“There is always a bull market somewhere.”: The Generational Breakout in Ex-US Equities
While US tech has been dwarfed/resized by AI in 2026, global markets have done much better.
For the better part of the last 15 years, global capital has been highly concentrated in U.S. equities. However, a technical and macroeconomic review of the Vanguard FTSE All-World ex-US ETF (VEU) indicates that a historic reallocation of global capital is now underway.
From a technical perspective, the most critical development on the long-term monthly chart is the decisive break above the 64.02 resistance level. This price point represents the absolute peak of the 2007/2008 pre-financial crisis market. By clearing this ceiling, VEU has completed a 15-year consolidation base, signaling the start of a secular uptrend.
Furthermore, the asset has broken above its uppermost of three primary ascending trendlines. Shifting out of a steady ascending channel into a steeper trajectory indicates an asset entering a momentum-driven markup phase fueled by institutional accumulation.
This technical resolution is supported by concrete macroeconomic fundamentals:
Valuation Normalization: The historic valuation premium of U.S. markets over the rest of the world has reached extremes. Capital is now seeking more attractive risk premiums and higher dividend yields in Europe, Japan, and Emerging Markets.
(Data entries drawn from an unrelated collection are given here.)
/-- The head taken next: highest priority, then longest waiting, then lowest queue (R323). -/
def State.bestHead (s : State) : Option Head :=
  (List.range 32).foldl (fun (best : Option Head) q =>
    match s.headOf q, best with
    | none, b => b
    | some h, none => some h
    | some h, some b => if b.prio < h.prio ∨ (b.prio = h.prio ∧ h.since < b.since) then some h else some b) none

/-- The priorities of the tasks that are selected and wait for dies. -/
def State.waitingPrios (s : State) : List Nat := (s.launches.filter fun l => l.state == .selected).map (·.prio)

/-- TASK_SELECT: the distributor takes a head task; while another waits for dies, only one of higher priority (R323). -/
def execTaskSelect (s : State) : Out :=
  match s.bestHead with
  | none => .next s
  | some h =>
    event s (h.team.isNone && s.waitingPrios.all fun p => decide (p < h.prio))
      (s.updLaunch h.seq fun l => { l with state := .selected, prio := h.prio })

/-! ## Binding (R92, R324) -/

/-- The checks of PARTW (R92). -/
def partwOk (v size : Nat) (vd : Bool) : Bool :=
  let reg := v / 2 ^ 8 % 256
  let scr := v / 2 ^ 16 % 256
  let acc := v / 2 ^ 24 % 256
  let spill := v / 2 ^ 32 % 256
  reg + scr + acc == size && decide ((if vd then 17 else 1) + spill ≤ reg) && (if vd then acc == 0 else decide (16 ≤ acc))

/-- The checks of the hierarchy (R28-R30, R452). -/
def State.hierOk (s : State) (i : Nat) : Bool :=
  let ls := s.levels i
  let doms := ls.map (·.domain)
  decide (1 ≤ s.nlevel i) && decide (s.nlevel i ≤ 8) && decide (1 ≤ s.nldie i) && decide (s.nldie i ≤ 37)
    && ls.all (fun l => decide (1 ≤ l.extent) && decide (l.domain ≤ 6) && decide (l.scope ≤ 6) && decide (naturalScope l.domain ≤ l.scope))
    && (doms.zip doms.tail).all (fun p => decide (p.1 ≤ p.2)) && (ls.filter (·.team)).length == 1
    && (!doms.contains 5 || doms.contains 6)
    && (s.allStreams i).all fun p =>
      let xs := s.streamInstances i (s.strm i p.1 p.2 10 1) (s.strm i p.1 p.2 12 1 % 16) (s.strm i p.1 p.2 11 1 % 32)
      (ls.zip xs).all fun q => decide (q.2 < q.1.extent)

/-- The pinned dies of a launch record other than the HD: logical and physical quadrant. -/
def State.pinnedQuads (s : State) (i : Nat) : List (Nat × Nat) :=
  (((List.range (s.nldie i)).map (s.ldieEntry i)).filter fun e => e.pinned && e.ty != 6).map fun e => (e.quad, s.pinSlot i e.slot / 9)

/-- MIX of a slot: its type and whether it is usable (R12, R13). -/
def State.mixType (s : State) (slot : Nat) : Nat := match s.mix[slot]? with | some b => fld b 0 3 | none => 7

/-- The map's checks (R312, R324). -/
def State.mapOk (s : State) (i : Nat) : Bool :=
  let es := (List.range (s.nldie i)).map (s.ldieEntry i)
  let qs := s.pinnedQuads i
  es.all (fun e => if e.ty = 1 ∨ e.ty = 2 ∨ e.ty = 3 then !e.pinned
      else e.pinned && s.mixType (s.pinSlot i e.slot) == e.ty && !s.slotGone (s.pinSlot i e.slot))
    && qs.all fun p => qs.all fun q => (p.1 == q.1) == (p.2 == q.2)

/-- The status code of a refusal, in the order of R324. A PARTW is checked when the record has a die that takes it. -/
def State.refusal (s : State) (i : Nat) : Option Nat :=
  let has (ty : Nat) : Bool := (List.range (s.nldie i)).any fun n => (s.ldieEntry i n).ty == ty
  if (has 1 && !partwOk (s.lrPartw i .md) 128 false) || (has 2 && !partwOk (s.lrPartw i .vd) 64 true) then some 0x11
  else if !s.hierOk i then some 0x12
  else if !s.mapOk i then some 0x13
  else none

/-- Compute-die types of a logical quadrant of a record, and how many of each it needs. -/
def State.needs (s : State) (i lq ty : Nat) : Nat :=
  ((List.range (s.nldie i)).filter fun n => (s.ldieEntry i n).quad == lq && (s.ldieEntry i n).ty == ty).length

/-- Whether a slot is usable: present or replaced-by-spare in MIX (R13). -/
def State.usable (s : State) (slot : Nat) : Bool := !s.slotGone slot

/-- Whether a slot is free: no other launch holds it, and it takes work now (R324, R346, R422, R439). -/
def State.freeSlot (s : State) (seq slot : Nat) : Bool :=
  (s.die slot).phase == .up && !(s.die slot).hot && !(s.launches.any fun l => l.seq != seq && l.bind.any fun p => p.2 == slot)

/-- The slots of a quadrant that are usable, free by `free`, of a type. -/
def State.slotsOf (s : State) (free : Nat → Bool) (pq ty : Nat) : List Nat :=
  ((List.range 9).map (9 * pq + ·)).filter fun k => s.mixType k == ty && s.usable k && free k

/-- Logical quadrants in use, ascending. -/
def State.quadsUsed (s : State) (i : Nat) : List Nat :=
  (List.range 4).filter fun q => (List.range (s.nldie i)).any fun n => (s.ldieEntry i n).quad == q && (s.ldieEntry i n).ty != 6

/-- The quadrant map (R324): pinned quadrants first, then the others in ascending order. -/
def State.placeQuads (s : State) (i : Nat) (free : Nat → Bool) (map : List (Nat × Nat)) : List Nat → Option (List (Nat × Nat))
  | [] => some map
  | lq :: rest =>
    if map.any fun p => p.1 == lq then State.placeQuads s i free map rest
    else
      let fits (pq : Nat) : Bool := !(map.any fun p => p.2 == pq)
        && ([1, 2, 3] : List Nat).all fun ty => decide (s.needs i lq ty ≤ (s.slotsOf free pq ty).length)
      match (List.range 4).find? fits with
      | none => none
      | some pq => State.placeQuads s i free (map ++ [(lq, pq)]) rest

/-- Slots for the logical dies `ns`: the lowest free usable one of its type not yet taken (R324). -/
def State.placeDies (s : State) (i : Nat) (free : Nat → Bool) (quads : List (Nat × Nat)) : List (Nat × Nat) → List Nat → Option (List (Nat × Nat))
  | taken, [] => some taken
  | taken, n :: ns =>
    let e := s.ldieEntry i n
    if e.pinned then State.placeDies s i free quads (taken ++ [(n, s.pinSlot i e.slot)]) ns
    else if taken.any fun p => p.1 == n then State.placeDies s i free quads taken ns
    else match quads.find? fun p => p.1 == e.quad with
      | none => none
      | some q =>
        match (s.slotsOf free q.2 e.ty).find? fun k => !(taken.any fun p => p.2 == k) with
        | none => none
        | some k => State.placeDies s i free quads (taken ++ [(n, k)]) ns
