/-- COURSE_LIST_JUMP (R326, R415). -/
def execCourseListJump (seq : Nat) (s : State) : Out :=
  match s.walker seq 3 with
  | none => .next s
  | some l =>
    let goal := s.entry l.image l.next 4 2
    if s.ncourse l.image ≤ goal then .next (s.listFault l 1) else .next (s.enterEntry l goal)

/-- COURSE_LIST_CALL: the return stack has eight levels (R33, R326, R415). -/
def execCourseListCall (seq : Nat) (s : State) : Out :=
  match s.walker seq 4 with
  | none => .next s
  | some l =>
    let goal := s.entry l.image l.next 4 2
    if s.ncourse l.image ≤ goal then .next (s.listFault l 1)
    else if 8 ≤ l.stack.length then .next (s.listFault l 2)
    else
      let l' := { l with stack := (l.next + 1) :: l.stack }
      .next ((s.updLaunch seq fun _ => l').enterEntry l' goal)

/-- COURSE_LIST_RETURN (R326, R415). -/
def execCourseListReturn (seq : Nat) (s : State) : Out :=
  match s.walker seq 5 with
  | none => .next s
  | some l =>
    match l.stack with
    | [] => .next (s.listFault l 3)
    | goal :: rest =>
      let l' := { l with stack := rest }
      .next ((s.updLaunch seq fun _ => l').enterEntry l' goal)

/-- COURSE_LIST_DEADLINE: a span of 0 clears it (R326, R335). -/
def execCourseListDeadline (seq : Nat) (s : State) : Out :=
  match s.walker seq 6 with
  | none => .next s
  | some l =>
    let span := s.entry l.image l.next 8 4
    let l' := { l with span := if span = 0 then none else some (s.ptick, span) }
    .next ((s.updLaunch seq fun _ => l').enterEntry l' (l.next + 1))

/-- COURSE_LIST_NOTIFY: writes a word at system scope, and sends a vector when asked (R326). A word at an address that maps
nothing is not written: the spec names no fault for it (log 21). -/
def execCourseListNotify (seq : Nat) (s : State) : Out :=
  match s.walker seq 7 with
  | none => .next s
  | some l =>
    let f (off n : Nat) : Nat := s.entry l.image l.next off n
    let s1 := match s.launchPa l (f 6 10) rWrite with
      | some pa => s.store pa (bytesOf 8 (f 16 8))
      | none => s
    let s2 := if f 1 1 % 2 = 1 then s1.interrupt (f 24 2) else s1
    .next (s2.enterEntry l (l.next + 1))

/-! ## The start of a course (R31, R32, R313, R314, R321) -/

/-- Whether a slot is a compute die (R10). -/
def computeDie (slot : Nat) : Bool := dieKind slot == some .md || dieKind slot == some .vd || dieKind slot == some .gd

/-- The logical compute dies of a launch with their slots: none of them carries anything from one course to the next (R10). -/
def Launch.computeDies (l : Launch) : List (Nat × Nat) := l.bind.filter fun p => computeDie p.2

/-- The memory of a compute die reads zero (R32). -/
def State.clearDie (s : State) (slot : Nat) : State :=
  match dieKind slot with
  | some .md => s.wipe (paOf slot 0) 0x10000000
  | some .vd => s.wipe (paOf slot 0) 0x10000000
  | some .gd => s.wipe (paOf slot 0) 0x4000000
  | _ => s

/-- A cluster as a course finds it: its clock, its shutter, its table and PARTW stay (R10, R31, R92). -/
def Cluster.forCourse (c : Cluster) (lo hi : Word) : Cluster :=
  { Cluster.reset 0 with
    partw := c.partw, bfmtlo := lo, bfmthi := hi, shutter := c.shutter, closeAsked := c.closeAsked, acc := c.acc, dom := c.dom }

/-- Clear the clusters of a compute die, their banks in the formats of the course. -/
def State.loadClusters (s : State) (l : Launch) (k n slot : Nat) : State :=
  let banks (c : Nat) : Word × Word :=
    match (s.image l.image).banks.find? fun b => b.1 == k && b.2.1 == n * 16 + c with | some b => b.2.2 | none => (0, 0)
  (List.range 16).foldl (fun (s : State) c => s.updCluster (clKey slot c) fun x => x.forCourse (banks c).1 (banks c).2) s

/-- A compute die as a course finds it: memory, clusters or lattice, windows and routes empty (R10, R31, R32, R361). -/
def State.readyDie (s : State) (l : Launch) (k n slot : Nat) : State :=
  let s1 := (s.clearDie slot).updDie slot fun d => { d with wincfg := [], windows := [], route := [], routeFree := [] }
  match dieKind slot with
  | some .md => s1.loadClusters l k n slot
  | some .vd => s1.loadClusters l k n slot
  | some .gd => s1.setLattice slot Lattice.reset
  | _ => s1

/-- The engines of a launch at T0, before its streams are loaded: nothing is left in them, and every channel is at its start (R10, R31,
R109). -/
def State.resetEngines (s : State) (l : Launch) : State :=
  let own (id : EngId) : Bool := l.engines.contains id || l.computeDies.any fun p => p.2 == id.slot
  { s with engines := s.engines.filter fun (p : Nat × Engine) => !own (EngId.ofKey p.1) }

/-- The quadrant's SD of a slot. -/
def sdOf (slot : Nat) : Nat := 9 * (slot / 9) + 8

/-- Modules of an adjacent pair (R21). -/
def pairModules (a b : Nat) : Nat :=
  match dieKind a, dieKind b with
  | some .hd, _ => 4
  | _, some .hd => 4
  | some .md, some .bd => 3
  | some .bd, some .md => 3
  | some .md, _ => 2
  | _, some .md => 2
  | _, _ => 1

/-- The pairs a path crosses (R23). Two MDs meet in a BD that otquel chooses and no register names: both count (log 23). -/
def pathHops (src dst : Nat) : List (Nat × Nat) :=
  let toHd (k : Nat) : List (Nat × Nat) := if dieKind k = some .sd then [(k, 36)] else [(k, sdOf k), (sdOf k, 36)]
  if src = dst then []
  else if src = 36 then toHd dst
  else if dst = 36 then toHd src
  else if src / 9 ≠ dst / 9 then toHd src ++ toHd dst
  else if dieKind src = some .md ∧ dieKind dst = some .md then
    let bd := 9 * (src / 9) + 6
    [(src, bd), (src, bd + 1), (dst, bd), (dst, bd + 1)]
  else [(src, dst)]

/-- The modules of a pair that have been retired (R373). -/
def State.retiredOn (s : State) (a b : Nat) : Nat :=
  ((s.die (min a b)).retired.filter fun p => p.1 / 8 == max a b).length

/-- The modules a route has left of the `m` assigned to it (R23, R373). -/
def State.modulesLeft (s : State) (src dst m : Nat) : Nat :=
  max 1 ((pathHops src dst).foldl (fun n p => min n (pairModules p.1 p.2 - s.retiredOn p.1 p.2)) m)

/-- The bits of WINCFG that are not reserved (R107). -/
def wincfgMask : Word := 0x3FFFFFF007F

/-- The bits of SECPART that are not reserved (R36). -/
def secpartMask : Word := 0x81FF81FF81FF81FF
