/-- SPILLED_EXTENT_RETURN: a spilled extent comes back into free HBM4E; its launch goes on when all of them are back
(R431). -/
def execSpilledExtentReturn (s : State) : Out :=
  match s.trust.spilled.findSome? fun x => (s.spillHome x).map fun d => (x, d) with
  | none => .next s
  | some (x, k, pa, d, es) =>
    let s0 := { s with trust := { s.trust with spilled := s.trust.spilled.erase x } }
    let s1 := match x.what with
      | .generation n => s0.updDie k fun d => { d with ckpt := d.ckpt.put n { d.ckSet n with current := x.gen } }
      | w => ((((s0.retable k fun _ => d).store pa x.data).giveGrants x.grants k (paOff w.pa) (paOff pa) es).remap w true pa).invalidate (s.extentAsid w)
    .next (s1.releaseAll x.slot)

/-! ## Uncorrectable errors (R371, R372, R375, R428) -/

/-- UNCORRECTABLE_ERROR: the unit is poisoned without a record and counted; in scheduler memory it is a package-level fault;
a BD over its limits is evacuated, and a die over its own is lost (R372, R375, R428, R434). -/
def execUncorrectableError (pa : Nat) (s : State) : Out :=
  let slot := paSlot pa
  let s1 := (s.poisonUnit pa).countUncorr slot
  let hd (s : State) : State := if 16 ≤ s.uncorrDay 36 then s.schedError.loseDie 36 3 else s.schedError
  match placeOf pa with
  | .nothing => .next s
  | .mgmt _ => .next (if slot = 36 then hd (s.countUncorr slot) else s)
  | .sched _ => .next (hd s1)
  | _ =>
    if 16 ≤ s1.uncorrDay slot ∧ slot ≠ 36 then .next (s1.loseDie slot 3)
    else if dieKind slot = some .bd ∧ (4 ≤ s1.uncorrDay slot ∨ 64 ≤ s1.poisonCount slot) then .next (s1.startEvac slot true)
    else .next s1

end Sys2Proof.Machine
end

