-- ==== Sys2Proof/Machine/Dispatch.lean ====
section
/-! DEFINITION. One arm for each constructor of `Instr`. -/

namespace Sys2Proof.Machine
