-- ==== Sys2Proof/Certificates/Slice0/Obligations.lean ====
section
/-! DEFINITION. The statements for the provers. Each says what a rule of spec/ says an instruction, an event or the machine does;
`s.computes`, `s.Issues` and the other words of the statements are those of Safety.lean. -/

section
open Sys2Proof Sys2Proof.Machine

/-! ## Scalar instructions -/

/-- R176, R177: the 32-bit register-register operations, with A = val(a), B = val(b), and the latencies of R185.

R176, R177: the 64-bit and 96-bit forms, with B = val(b) + sext(imm), and `sel`. -/
def Obligations.AluResults : Prop :=
  (∀ (s : State) (f : L32),
     let A := s.issuer.val f.a.toNat
     let B := s.issuer.val f.b.toNat
     let uns := f.flg == 1#1
     let is (i : Instr) (lat : Nat) (v : Word) : Prop :=
       s.computes i 1 f.stall.toNat lat [f.a.toNat, f.b.toNat] f.d.toNat (v.setWidth 80)
     is (.add32 f) 1 (A + B) ∧ is (.sub32 f) 1 (A - B) ∧ is (.mul32 f) 3 (A * B) ∧
     is (.mulh32 f) 3 (if uns then BitVec.ofNat 64 (A.toNat * B.toNat / 2 ^ 64) else BitVec.ofInt 64 (A.toInt * B.toInt / 2 ^ 64)) ∧
     is (.div32 f) 12 (if B = 0 then BitVec.allOnes 64 else if uns then BitVec.ofNat 64 (A.toNat / B.toNat)
       else BitVec.ofInt 64 (A.toInt.tdiv B.toInt)) ∧
     is (.rem32 f) 12 (if B = 0 then A else A - B * (if uns then BitVec.ofNat 64 (A.toNat / B.toNat)
       else BitVec.ofInt 64 (A.toInt.tdiv B.toInt))) ∧
     is (.and32 f) 1 (A &&& B) ∧ is (.or32 f) 1 (A ||| B) ∧ is (.xor32 f) 1 (A ^^^ B) ∧ is (.andn32 f) 1 (A &&& ~~~B) ∧
     is (.shl32 f) 1 (A <<< (B.toNat % 64)) ∧
     is (.shr32 f) 1 (if uns then A.sshiftRight (B.toNat % 64) else A >>> (B.toNat % 64)) ∧
     is (.rotl32 f) 1 (A <<< (B.toNat % 64) ||| A >>> (64 - B.toNat % 64)) ∧
     is (.min32 f) 1 (if uns then (if A.toNat ≤ B.toNat then A else B) else if A.toInt ≤ B.toInt then A else B) ∧
     is (.max32 f) 1 (if uns then (if B.toNat ≤ A.toNat then A else B) else if B.toInt ≤ A.toInt then A else B)) ∧
  (∀ (s : State) (f : LG),
     let A := s.issuer.val f.a.toNat
     let b := s.issuer.val f.b.toNat
     let B := b + BitVec.ofInt 64 f.imm.val
     let uns := f.mod.getLsbD 0
     let on (i : Instr) (reads : List Nat) (lat : Nat) (v : Word) : Prop :=
       s.computes i f.imm.words f.stall.toNat lat reads f.d.toNat (v.setWidth 80)
     let is (i : Instr) (lat : Nat) (v : Word) : Prop := on i [f.a.toNat, f.b.toNat] lat v
     is (.add64 f) 1 (A + B) ∧ is (.sub64 f) 1 (A - B) ∧ is (.mul64 f) 3 (A * B) ∧
     is (.mulh64 f) 3 (if uns then BitVec.ofNat 64 (A.toNat * B.toNat / 2 ^ 64) else BitVec.ofInt 64 (A.toInt * B.toInt / 2 ^ 64)) ∧
     is (.div64 f) 12 (if B = 0 then BitVec.allOnes 64 else if uns then BitVec.ofNat 64 (A.toNat / B.toNat)
       else BitVec.ofInt 64 (A.toInt.tdiv B.toInt)) ∧
     is (.rem64 f) 12 (if B = 0 then A else A - B * (if uns then BitVec.ofNat 64 (A.toNat / B.toNat)
       else BitVec.ofInt 64 (A.toInt.tdiv B.toInt))) ∧
     is (.and64 f) 1 (A &&& B) ∧ is (.or64 f) 1 (A ||| B) ∧ is (.xor64 f) 1 (A ^^^ B) ∧ is (.andn64 f) 1 (A &&& ~~~B) ∧
     is (.shl64 f) 1 (A <<< (B.toNat % 64)) ∧
     is (.shr64 f) 1 (if uns then A.sshiftRight (B.toNat % 64) else A >>> (B.toNat % 64)) ∧
     is (.rotl64 f) 1 (A <<< (B.toNat % 64) ||| A >>> (64 - B.toNat % 64)) ∧
     is (.min64 f) 1 (if uns then (if A.toNat ≤ B.toNat then A else B) else if A.toInt ≤ B.toInt then A else B) ∧
     is (.max64 f) 1 (if uns then (if B.toNat ≤ A.toNat then A else B) else if B.toInt ≤ A.toInt then A else B) ∧
     on (.sel f) [f.a.toNat, f.b.toNat, f.x.toNat] 1 (if s.issuer.val f.x.toNat ≠ 0 then A else b))

/-- R180: the forms with a wide immediate I; `lia` with `.loc` makes the local-aperture address of the offset I (R90).

R182 and R198: address arithmetic, of 80 bits, and `nop`. -/
def Obligations.ImmediateAndAddressResults : Prop :=
  (∀ (s : State) (f : LW),
     let A := s.issuer.val f.a.toNat
     let I := BitVec.ofInt 64 f.imm.val
     let on (i : Instr) (reads : List Nat) (lat : Nat) (v : Addr) : Prop :=
       s.computes i f.imm.words f.stall.toNat lat reads f.d.toNat v
     let is (i : Instr) (lat : Nat) (v : Word) : Prop := on i [f.a.toNat] lat (v.setWidth 80)
     is (.addi f) 1 (A + I) ∧ is (.muli f) 3 (A * I) ∧ is (.andi f) 1 (A &&& I) ∧ is (.ori f) 1 (A ||| I) ∧
     is (.xori f) 1 (A ^^^ I) ∧ is (.shli f) 1 (A <<< (I.toNat % 64)) ∧
     is (.shri f) 1 (if f.mod.getLsbD 0 then A.sshiftRight (I.toNat % 64) else A >>> (I.toNat % 64)) ∧
     on (.li f) [] 1 (I.setWidth 80) ∧
     on (.lia f) [] 1 (if f.mod.getLsbD 0 then BitVec.ofNat 80 (0xFF * 2 ^ 72 + f.imm.bits % 2 ^ 28) else BitVec.ofInt 80 f.imm.val) ∧
     on (.addai f) [f.a.toNat] 1 (s.issuer.val80 f.a.toNat + BitVec.ofInt 80 f.imm.val)) ∧
  (∀ (s : State) (f : L32) (g : LG),
     let i32 (i : Instr) (v : Addr) : Prop := s.computes i 1 f.stall.toNat 1 [f.a.toNat, f.b.toNat] f.d.toNat v
     let i64 (i : Instr) (v : Addr) : Prop := s.computes i g.imm.words g.stall.toNat 1 [g.a.toNat, g.b.toNat] g.d.toNat v
     let e := s.issuer
     i32 (.adda32 f) (e.val80 f.a.toNat + (e.val f.b.toNat).signExtend 80) ∧
     i32 (.suba32 f) (((e.val80 f.a.toNat - e.val80 f.b.toNat).setWidth 64).setWidth 80) ∧
     i64 (.adda64 g) (e.val80 g.a.toNat + (e.val g.b.toNat).signExtend 80 + BitVec.ofInt 80 g.imm.val) ∧
     i64 (.suba64 g) (((e.val80 g.a.toNat - e.val80 g.b.toNat).setWidth 64).setWidth 80) ∧
     (s.Issues [] [] → exec (.nop f) s = .next (s.passed 1 f.stall.toNat [])))

/-- R181: the compares write 1 or 0; P of an operand is that it is not zero, and Q is inverted under `.neg`.

R178: additions, shifts, counts and sign extension with an operand in the word. A count of leading or trailing zeros is
`n` when the bits before bit `n` are zero and bit `n` is one, and 64 for zero. -/
def Obligations.CompareAndCountResults : Prop :=
  (∀ (s : State) (f : L32) (g : LG) (h : LW),
     let lt (uns : Bool) (x y : Word) : Bool := if uns then x.toNat < y.toNat else x.toInt < y.toInt
     let le (uns : Bool) (x y : Word) : Bool := if uns then x.toNat ≤ y.toNat else x.toInt ≤ y.toInt
     let i32 (i : Instr) (v : Bool) : Prop :=
       s.computes i 1 f.stall.toNat 1 [f.a.toNat, f.b.toNat] f.d.toNat (flagOf v)
     let i64 (i : Instr) (v : Bool) : Prop :=
       s.computes i g.imm.words g.stall.toNat 1 [g.a.toNat, g.b.toNat] g.d.toNat (flagOf v)
     let iW (i : Instr) (v : Bool) : Prop := s.computes i h.imm.words h.stall.toNat 1 [h.a.toNat] h.d.toNat (flagOf v)
     let A := s.issuer.val f.a.toNat
     let B := s.issuer.val f.b.toNat
     let C := s.issuer.val g.a.toNat
     let D := s.issuer.val g.b.toNat + BitVec.ofInt 64 g.imm.val
     let E := s.issuer.val h.a.toNat
     let I := BitVec.ofInt 64 h.imm.val
     let u := f.flg == 1#1
     let v := g.mod.getLsbD 0
     let w := h.mod.getLsbD 0
     i32 (.ceq32 f) (A == B) ∧ i32 (.cne32 f) (A != B) ∧ i32 (.clt32 f) (lt u A B) ∧ i32 (.cle32 f) (le u A B) ∧
     i32 (.cand32 f) (A != 0 && (B != 0) != u) ∧ i32 (.cor32 f) (A != 0 || (B != 0) != u) ∧
     i32 (.cxor32 f) ((A != 0) != ((B != 0) != u)) ∧
     i64 (.ceq64 g) (C == D) ∧ i64 (.cne64 g) (C != D) ∧ i64 (.clt64 g) (lt v C D) ∧ i64 (.cle64 g) (le v C D) ∧
     i64 (.cand64 g) (C != 0 && (D != 0) != v) ∧ i64 (.cor64 g) (C != 0 || (D != 0) != v) ∧
     i64 (.cxor64 g) ((C != 0) != ((D != 0) != v)) ∧
     iW (.ceqi h) (E == I) ∧ iW (.cnei h) (E != I) ∧ iW (.clti h) (lt w E I) ∧ iW (.clei h) (le w E I) ∧
     iW (.cgti h) (lt w I E) ∧ iW (.cgei h) (le w I E)) ∧
  (∀ (s : State) (f : L32) (g : LG),
     let i32 (i : Instr) (v : Word) : Prop := s.computes i 1 f.stall.toNat 1 [f.a.toNat] f.d.toNat (v.setWidth 80)
     let i64 (i : Instr) (v : Word) : Prop :=
       s.computes i g.imm.words g.stall.toNat 1 [g.a.toNat] g.d.toNat (v.setWidth 80)
     let A := s.issuer.val f.a.toNat
     let C := s.issuer.val g.a.toNat
     let ones (x : Word) : Word := BitVec.ofNat 64 ((List.range 64).filter fun k => x.getLsbD k).length
     let isLead (x : Word) (n : Nat) : Prop := x.toNat < 2 ^ (64 - n) ∧ (n < 64 → 2 ^ (63 - n) ≤ x.toNat)
     let isTrail (x : Word) (n : Nat) : Prop := x.toNat % 2 ^ n = 0 ∧ (n < 64 → x.getLsbD n = true)
     let extended (x r : Word) (n : Nat) : Prop := ∀ k < 64, r.getLsbD k = x.getLsbD (min k n)
     i32 (.addq f) (A + f.b.signExtend 64) ∧ i32 (.shlq f) (A <<< f.b.toNat) ∧
     i32 (.shrq f) (if f.flg == 1#1 then A.sshiftRight f.b.toNat else A >>> f.b.toNat) ∧
     i32 (.popc32 f) (ones A) ∧ i64 (.popc64 g) (ones C) ∧
     (∃ n ≤ 64, isLead A n ∧ i32 (.clz32 f) (BitVec.ofNat 64 n)) ∧ (∃ n ≤ 64, isLead C n ∧ i64 (.clz64 g) (BitVec.ofNat 64 n)) ∧
     (∃ n ≤ 64, isTrail A n ∧ i32 (.ctz32 f) (BitVec.ofNat 64 n)) ∧ (∃ n ≤ 64, isTrail C n ∧ i64 (.ctz64 g) (BitVec.ofNat 64 n)) ∧
     (∃ r, extended A r f.b.toNat ∧ i32 (.sext32 f) r) ∧ ∃ r, extended C r (g.imm.bits % 64) ∧ i64 (.sext64 g) r)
The U.S. Dollar Cycle: The sustained strength in unhedged international equities implies a structural softening of the U.S. Dollar, which mechanically eases global liquidity conditions.
Sector Composition: Unlike the technology-heavy U.S. indices, VEU is heavily weighted toward traditional sectors such as financials, industrials, materials, and energy. Outperformance here points to a global environment favoring physical infrastructure, supply chain reshoring, and commodity demand.
The data indicate that the era of exclusive U.S. market outperformance has concluded. Investors heavily concentrated in domestic markets should critically evaluate their geographic exposure for the coming cycle.
I expect the rise in ex-US stock markets to continue and accelerate in the months to come.